■ **Data to use**
-- ==== Sys2Proof/Certificates/Slice0/Obligations.lean ====
section
/-! DEFINITION. The statements for the provers, in the order of the opcode table and then of the machine's parts. -/
open Sys2Proof Sys2Proof.Machine

/-! ## The X slot -/

/-- ADD, ADDI and SUB leave the sum or the difference modulo 2^64 in x[xd] after one cycle, and change nothing else of the
machine but what the issue of a bundle changes (R360, R439). The multiplies land at +3 with the low half, or the high half of
the exact signed or unsigned product (R410). The divisions land at +20: quotients toward zero or floored, all ones for a divisor
of 0, remainders with the dividend's sign, the dividend for a divisor of 0 (R383, R421). The shifts land at +1 and are exact
multiplications and divisions by 2^s, s the low six bits of x[xb] or the immediate (R437). -/
def Obligations.ScalarArithmeticLands : Prop :=
  (∀ (s : State) (core plat : Nat) (g : Guard) (xd xa xb : BitVec 6) (imm : BitVec 16), On s core plat g →
    let x := s.xAt core plat
    exec (.add g xd xa xb) s = .next (s.sends core plat (.add g xd xa xb)
      [(1, .x xd.toNat (BitVec.ofInt 64 ((x xa).toInt + (x xb).toInt)))]) ∧
    exec (.addi g xd xa imm) s = .next (s.sends core plat (.addi g xd xa imm)
      [(1, .x xd.toNat (BitVec.ofInt 64 ((x xa).toInt + imm.toInt)))]) ∧
    exec (.sub g xd xa xb) s = .next (s.sends core plat (.sub g xd xa xb)
      [(1, .x xd.toNat (BitVec.ofInt 64 ((x xa).toInt - (x xb).toInt)))])) ∧
  (∀ (s : State) (core plat : Nat) (g : Guard) (xd xa xb : BitVec 6), On s core plat g →
    let x := s.xAt core plat
    exec (.mul g xd xa xb) s = .next (s.sends core plat (.mul g xd xa xb)
      [(3, .x xd.toNat (BitVec.ofInt 64 ((x xa).toInt * (x xb).toInt)))]) ∧
    exec (.mulh g xd xa xb) s = .next (s.sends core plat (.mulh g xd xa xb)
      [(3, .x xd.toNat ((BitVec.ofInt 128 ((x xa).toInt * (x xb).toInt)).extractLsb' 64 64))]) ∧
    exec (.mulhu g xd xa xb) s = .next (s.sends core plat (.mulhu g xd xa xb)
      [(3, .x xd.toNat ((BitVec.ofNat 128 ((x xa).toNat * (x xb).toNat)).extractLsb' 64 64))])) ∧
  (∀ (s : State) (core plat : Nat) (g : Guard) (xd xa xb : BitVec 6), On s core plat g →
    let x := s.xAt core plat
    exec (.div g xd xa xb) s = .next (s.sends core plat (.div g xd xa xb) [(20, .x xd.toNat
      (BitVec.ofInt 64 (if x xb = 0 then 2 ^ 64 - 1 else (x xa).toInt.tdiv (x xb).toInt)))]) ∧
    exec (.divu g xd xa xb) s = .next (s.sends core plat (.divu g xd xa xb) [(20, .x xd.toNat
      (BitVec.ofNat 64 (if x xb = 0 then 2 ^ 64 - 1 else (x xa).toNat / (x xb).toNat)))]) ∧
    exec (.rem g xd xa xb) s = .next (s.sends core plat (.rem g xd xa xb) [(20, .x xd.toNat
      (BitVec.ofInt 64 (if x xb = 0 then (x xa).toInt
        else (x xa).toInt - (x xa).toInt.tdiv (x xb).toInt * (x xb).toInt)))]) ∧
    exec (.remu g xd xa xb) s = .next (s.sends core plat (.remu g xd xa xb) [(20, .x xd.toNat
      (BitVec.ofNat 64 (if x xb = 0 then (x xa).toNat else (x xa).toNat % (x xb).toNat)))])) ∧
  (∀ (s : State) (core plat : Nat) (g : Guard) (xd xa xb imm : BitVec 6), On s core plat g →
    let a := s.xAt core plat xa
    let n := (s.xAt core plat xb).toNat % 64
    let k := imm.toNat
    exec (.shl g xd xa xb) s = .next (s.sends core plat (.shl g xd xa xb) [(1, .x xd.toNat (BitVec.ofNat 64 (a.toNat * 2 ^ n)))]) ∧
    exec (.shr g xd xa xb) s = .next (s.sends core plat (.shr g xd xa xb) [(1, .x xd.toNat (BitVec.ofNat 64 (a.toNat / 2 ^ n)))]) ∧
    exec (.sra g xd xa xb) s = .next (s.sends core plat (.sra g xd xa xb) [(1, .x xd.toNat (BitVec.ofInt 64 (a.toInt / 2 ^ n)))]) ∧
    exec (.shli g xd xa imm) s = .next (s.sends core plat (.shli g xd xa imm) [(1, .x xd.toNat (BitVec.ofNat 64 (a.toNat * 2 ^ k)))]) ∧
    exec (.shri g xd xa imm) s = .next (s.sends core plat (.shri g xd xa imm) [(1, .x xd.toNat (BitVec.ofNat 64 (a.toNat / 2 ^ k)))]) ∧
    exec (.srai g xd xa imm) s = .next (s.sends core plat (.srai g xd xa imm) [(1, .x xd.toNat (BitVec.ofInt 64 (a.toInt / 2 ^ k)))]))

/-- The logic instructions land at +1, bit by bit; an immediate is sign-extended (R367, R415, R473). -/
def Obligations.LogicLandsNextCycle : Prop :=
  ∀ (s : State) (core plat : Nat) (g : Guard) (xd xa xb : BitVec 6) (imm : BitVec 16), On s core plat g →
    let x := s.xAt core plat
    let s16 := BitVec.ofInt 64 imm.toInt
    exec (.and g xd xa xb) s = .next (s.sends core plat (.and g xd xa xb) [(1, .x xd.toNat (x xa &&& x xb))]) ∧
    exec (.or g xd xa xb) s = .next (s.sends core plat (.or g xd xa xb) [(1, .x xd.toNat (x xa ||| x xb))]) ∧
    exec (.xor g xd xa xb) s = .next (s.sends core plat (.xor g xd xa xb) [(1, .x xd.toNat (x xa ^^^ x xb))]) ∧
    exec (.andi g xd xa imm) s = .next (s.sends core plat (.andi g xd xa imm)
      [(1, .x xd.toNat (x xa &&& s16))]) ∧
    exec (.ori g xd xa imm) s = .next (s.sends core plat (.ori g xd xa imm)
      [(1, .x xd.toNat (x xa ||| s16))]) ∧
    exec (.xori g xd xa imm) s = .next (s.sends core plat (.xori g xd xa imm)
      [(1, .x xd.toNat (x xa ^^^ s16))])

/-- MIN, MAX and their unsigned forms, CLZ, POPC and SEL land at +1 (R380, R400, R419, R432). -/
def Obligations.ExtremesCountsAndSelectLand : Prop :=
  ∀ (s : State) (core plat : Nat) (g : Guard) (xd xa xb : BitVec 6) (pa : BitVec 4), On s core plat g →
    let a := s.xAt core plat xa
    let b := s.xAt core plat xb
    let lands := fun (i : Instr) (v : Word) => exec i s = .next (s.sends core plat i [(1, .x xd.toNat v)])
    lands (.min g xd xa xb) (BitVec.ofInt 64 (Min.min a.toInt b.toInt)) ∧
    lands (.max g xd xa xb) (BitVec.ofInt 64 (Max.max a.toInt b.toInt)) ∧
    lands (.minu g xd xa xb) (BitVec.ofNat 64 (Min.min a.toNat b.toNat)) ∧
    lands (.maxu g xd xa xb) (BitVec.ofNat 64 (Max.max a.toNat b.toNat)) ∧
    lands (.clz g xd xa) (BitVec.ofNat 64 (if a = 0 then 64 else 63 - a.toNat.log2)) ∧
    lands (.popc g xd xa) (BitVec.ofNat 64 ((List.range 64).filter (fun i => a.getLsbD i)).length) ∧
    lands (.sel g xd pa xa xb) (if s.pAt core plat pa then a else b)

/-- The compares land a truth value in p[pd] at +1, the predicate operations the truth value of theirs; p0 reads true, and a pd
of 0 lands nothing (R381, R416, R86). Constants and moves between the classes land at +1; addresses are formed modulo 2^48 and
keep the pitch of their source (R358, R359, R361, R393, R408). -/
def Obligations.ComparesConstantsAndMovesLand : Prop :=
  (∀ (s : State) (core plat : Nat) (g : Guard) (pd pa pb : BitVec 4) (xa xb : BitVec 6) (imm : BitVec 16), On s core plat g →
    let a := s.xAt core plat xa
    let b := s.xAt core plat xb
    let p := s.pAt core plat
    let lands := fun (i : Instr) (v : Bool) => exec i s = .next (s.sends core plat i [(1, .p pd.toNat v)])
    lands (.cmpeq g pd xa xb) (decide (a.toInt = b.toInt)) ∧ lands (.cmpne g pd xa xb) (decide (a.toInt ≠ b.toInt)) ∧
    lands (.cmplt g pd xa xb) (decide (a.toInt < b.toInt)) ∧ lands (.cmpltu g pd xa xb) (decide (a.toNat < b.toNat)) ∧
    lands (.cmple g pd xa xb) (decide (a.toInt ≤ b.toInt)) ∧ lands (.cmpleu g pd xa xb) (decide (a.toNat ≤ b.toNat)) ∧
    lands (.cmpeqi g pd xa imm) (decide (a.toInt = imm.toInt)) ∧ lands (.cmplti g pd xa imm) (decide (a.toInt < imm.toInt)) ∧
    lands (.pand g pd pa pb) (p pa && p pb) ∧ lands (.por g pd pa pb) (p pa || p pb) ∧
    lands (.pxor g pd pa pb) (p pa ^^ p pb) ∧ lands (.pnot g pd pa) (!p pa) ∧
    p 0 = true ∧ RegWrite.kept (.p 0 true) = false) ∧
  (∀ (s : State) (core plat : Nat) (g : Guard) (xd xa : BitVec 6) (ad ab : BitVec 5) (i28 : BitVec 28) (i29 : BitVec 29)
    (i45 : BitVec 45), On s core plat g →
    let x := s.xAt core plat
    let a := s.aAt core plat
    let gives := fun (i : Instr) (w : RegWrite) => exec i s = .next (s.sends core plat i [(1, w)])
    let at48 := fun (n : Int) => (BitVec.ofInt 48 n)
    gives (.li g xd i28) (.x xd.toNat (BitVec.ofInt 64 i28.toInt)) ∧
    gives (.lih g xd i28) (.x xd.toNat (BitVec.ofInt 32 i28.toInt ++ (x xd).extractLsb' 0 32)) ∧
    gives (.movax g xd ab) (.x xd.toNat (a ab)) ∧
    gives (.movxa g ad xa) (.a ad.toNat (x xa)) ∧
    gives (.aadd g ad ab xa) (.a ad.toNat ((a ab).extractLsb' 48 16 ++ at48 (((a ab).extractLsb' 0 48).toNat + (x xa).toInt))) ∧
    gives (.aaddi g ad ab i29) (.a ad.toNat ((a ab).extractLsb' 48 16 ++ at48 (((a ab).extractLsb' 0 48).toNat + i29.toInt))) ∧
    gives (.ali g ad i45) (.a ad.toNat (0#16 ++ at48 (i45.toNat * 8))))

/-! ## Issue, transfers, loops -/

/-- A slot instruction whose guard is false reads, writes and raises nothing of its own: its bundle passes; what is counted for
it are the ports of its writes (R75, R77), and the delay bundles of a transfer run (R94); the mark of a BARC that had passed
before its bundle was suppressed (R374) is outside this statement. -/
def Obligations.GuardedOffInstructionsOnlyPass : Prop :=
  ∀ (s : State) (core plat : Nat) (i : Instr) (g : Guard) (sl : SlotId), Off s core plat g → i.guard = some g →
    i.slot = some sl → i.wf = true → (i.pops = true → (s.ctx core plat).queue ≠ []) →
    (∀ cls code raw, i = .boundInstruction g cls code raw → ((s.ctx core plat).binding cls code).isSome) →
    (∀ xa, i = .barc g xa → s.marked core plat = false) →
    exec i s = .next (s.issued core plat i (fun c => { c with
      flights := ((s.ctx core plat).portWrites false i).map (fun l => ⟨s.now, sl.num, s.now + l, .portV⟩) ++
        ((s.ctx core plat).portWrites true i).map (fun l => ⟨s.now, sl.num, s.now + l, .portM⟩)
      flow := { c.flow with xfer := if i.isTransfer then some ⟨0, false, 2, false⟩ else none } }))

/-- A NOP bundle does nothing but complete, and completing a bundle moves the context on: to the next bundle; through the delay
bundles of a transfer to its target, if it is taken; at the end bundle of loops, the innermost first, out of those with no
iteration left and back to the first bundle of one that has some (R94, R377, R394, R411). A transfer pending at a loop's end
bundle raises DELAYBR instead (R96). -/
def Obligations.CompletedBundlesMoveOn : Prop :=
  ∀ (s : State) (core plat : Nat), Quiet s core plat →
    let f := (s.ctx core plat).flow
    (f.xfer = none ∨ ∀ l ∈ f.loops, l.last ≠ f.pc) →
    ∃ t, exec .nop s = .next t ∧ t.mem = s.mem ∧ (t.ctx core plat).regs = (s.ctx core plat).regs ∧
      (t.ctx core plat).cregs = (s.ctx core plat).cregs ∧ (t.ctx core plat).flow.rets = f.rets ∧
      (∀ x, f.xfer = some x → 1 < x.left →
        (t.ctx core plat).flow.pc = f.pc + 1 ∧ (t.ctx core plat).flow.xfer = some { x with left := x.left - 1 } ∧
        (t.ctx core plat).flow.loops = f.loops) ∧
      (∀ x, f.xfer = some x → x.left = 1 → (t.ctx core plat).flow.xfer = none ∧
        (t.ctx core plat).flow.pc = (if x.taken then x.target else f.pc + 1) ∧
        (t.ctx core plat).flow.loops = (if x.taken && x.closes then
          f.loops.filter (fun l => decide (l.first ≤ x.target ∧ x.target ≤ l.last)) else f.loops)) ∧
      (∀ inner l rest, f.xfer = none → f.loops = inner ++ l :: rest → (∀ d ∈ inner, d.last = f.pc ∧ d.left = 0) →
        (f.pc ≠ l.last → (t.ctx core plat).flow.pc = f.pc + 1 ∧ (t.ctx core plat).flow.loops = l :: rest) ∧
        (f.pc = l.last → 0 < l.left →
          (t.ctx core plat).flow.pc = l.first ∧ (t.ctx core plat).flow.loops = { l with left := l.left - 1 } :: rest)) ∧
      (f.xfer = none → (∀ d ∈ f.loops, d.last = f.pc ∧ d.left = 0) →
        (t.ctx core plat).flow.pc = f.pc + 1 ∧ (t.ctx core plat).flow.loops = [])

/-- BR and BRX aim at the PC plus the offset, or at x[xa]; CALL and CALLX push the index after their delay bundles; RET pops its
target. Two delay bundles are then left (R375, R377, R422, with 16 entries of the return stack on the core, R324). LOOP and
LOOPI open a loop of their count whose body runs from the next bundle to the end bundle; a count of 0 goes on after the end
bundle (R95, R394). -/
def Obligations.TransfersAndLoopsAim : Prop :=
  (∀ (s : State) (core plat : Nat) (g : Guard) (off : BitVec 24) (xa : BitVec 6), On s core plat g →
    let c := s.ctx core plat
    let rel := (BitVec.ofInt 64 (c.flow.pc + off.toInt)).toNat
    let aims := fun (i : Instr) (target : Nat) (closes : Bool) (rets : List Nat) =>
      exec i s = .next (s.issued core plat i (fun d => { d with
        flow := { d.flow with xfer := some ⟨target, true, 2, closes⟩, rets := rets } }))
    aims (.br g off) rel true c.flow.rets ∧
    aims (.brx g xa) (s.xAt core plat xa).toNat true c.flow.rets ∧
    (c.flow.rets.length < 16 → aims (.call g off) rel false ((c.flow.pc + 3) :: c.flow.rets)) ∧
    (c.flow.rets.length < 16 → aims (.callx g xa) (s.xAt core plat xa).toNat false ((c.flow.pc + 3) :: c.flow.rets)) ∧
    (∀ r rest, c.flow.rets = r :: rest → aims (.ret g) r false rest)) ∧
  (∀ (s : State) (core plat : Nat) (g : Guard) (xa : BitVec 6) (n off : BitVec 16), On s core plat g → 1 ≤ off.toInt →
    let c := s.ctx core plat
    let last := c.flow.pc + off.toNat
    let opens := fun (i : Instr) (count : Nat) =>
      (count ≠ 0 → exec i s = .next (s.issued core plat i (fun d => { d with
        flow := { d.flow with loops := [⟨c.flow.pc + 1, last, count - 1⟩], pc := c.flow.pc + 1 } }))) ∧
      (count = 0 → exec i s = .next (s.issued core plat i (fun d => { d with flow := { d.flow with pc := last + 1 } })))
    opens (.loop g xa off) (s.xAt core plat xa).toNat ∧ opens (.loopi g n off) n.toNat)

/-! ## Exceptions -/

/-- TRAP with the handler enabled and not in it enters the handler: the record is written, TEPC, TCAUSE and TVAL are set with
INH = 1 and SKIP = 0, the PC becomes TVEC's handler, and the platform stays RUNNING and issues at +3; no other register changes
(R313, R440). SVC always, and TRAP where the handler is off or running, goes to the steward: the record is written, the context
is FAULTED, its entry is on its way to the partition's fault queue, and the core issues again at +3, not before; registers stay
(R304, R315, R440, R441). -/
def Obligations.TrapAndServiceCallsTakeTheirException : Prop :=
  (∀ (s : State) (core plat : Nat) (g : Guard) (imm : BitVec 16), On s core plat g →
    let c := s.ctx core plat
    (c.creg 0x060).getLsbD 13 = true → (c.creg 0x062).getLsbD 15 = false →
    ∃ t, exec (.trap g imm) s = .next t ∧ s.recorded t core c.place.frec c.flow.pc 0x40 1 0x7E imm.toNat ∧
      (t.ctx core plat).flow.pc = (c.creg 0x060).toNat % 8192 ∧ (t.ctx core plat).flow.xfer = none ∧
      (t.ctx core plat).creg 0x061 = BitVec.ofNat 64 (c.flow.pc % 8192) ∧ (t.ctx core plat).creg 0x062 = 0x8140#64 ∧
      (t.ctx core plat).creg 0x063 = imm.setWidth 64 ∧
      (∀ n, n ≠ 0x061 → n ≠ 0x062 → n ≠ 0x063 → (t.ctx core plat).creg n = c.creg n) ∧
      (t.ctx core plat).regs = c.regs ∧ (t.ctx core plat).state = .running ∧ (t.core core).running = some plat ∧
      s.now + 3 ≤ (t.core core).nextIssue) ∧
  (∀ (s : State) (core plat : Nat) (g : Guard) (imm : BitVec 16), On s core plat g →
    let c := s.ctx core plat
    let calls := fun (i : Instr) (value : Nat) => ∃ t, exec i s = .next t ∧
      s.recorded t core c.place.frec c.flow.pc 0x40 1 0x7E value ∧
      (t.ctx core plat).state = .faulted ∧ (t.ctx core plat).regs = c.regs ∧ (t.ctx core plat).cregs = c.cregs ∧
      (t.ctx core plat).flow = c.flow ∧ (t.core core).running = none ∧ s.now + 3 ≤ (t.core core).nextIssue ∧
      (t.partition c.part).faultWait = (s.partition c.part).faultWait ++
        [faultEntry c.ctxid core plat ⟨0x40, 1, value, c.flow.pc, none⟩]
    calls (.svc g imm) (0x10000 + imm.toNat) ∧
    ((c.creg 0x060).getLsbD 13 = false ∨ (c.creg 0x062).getLsbD 15 = true → calls (.trap g imm) imm.toNat))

■ **Work item**
All that belongs in your answer is the stretch of entries above from the line with "((s.ctx core plat).portWrites true" through the line with "bundles of a transfer to", printed exactly.

■ **Response below**
        ((s.ctx core plat).portWrites true i).map (fun l => ⟨s.now, sl.num, s.now + l, .portM⟩)
      flow := { c.flow with xfer := if i.isTransfer then some ⟨0, false, 2, false⟩ else none } }))

/-- A NOP bundle does nothing but complete, and completing a bundle moves the context on: to the next bundle; through the delay
bundles of a transfer to its target, if it is taken; at the end bundle of loops, the innermost first, out of those with no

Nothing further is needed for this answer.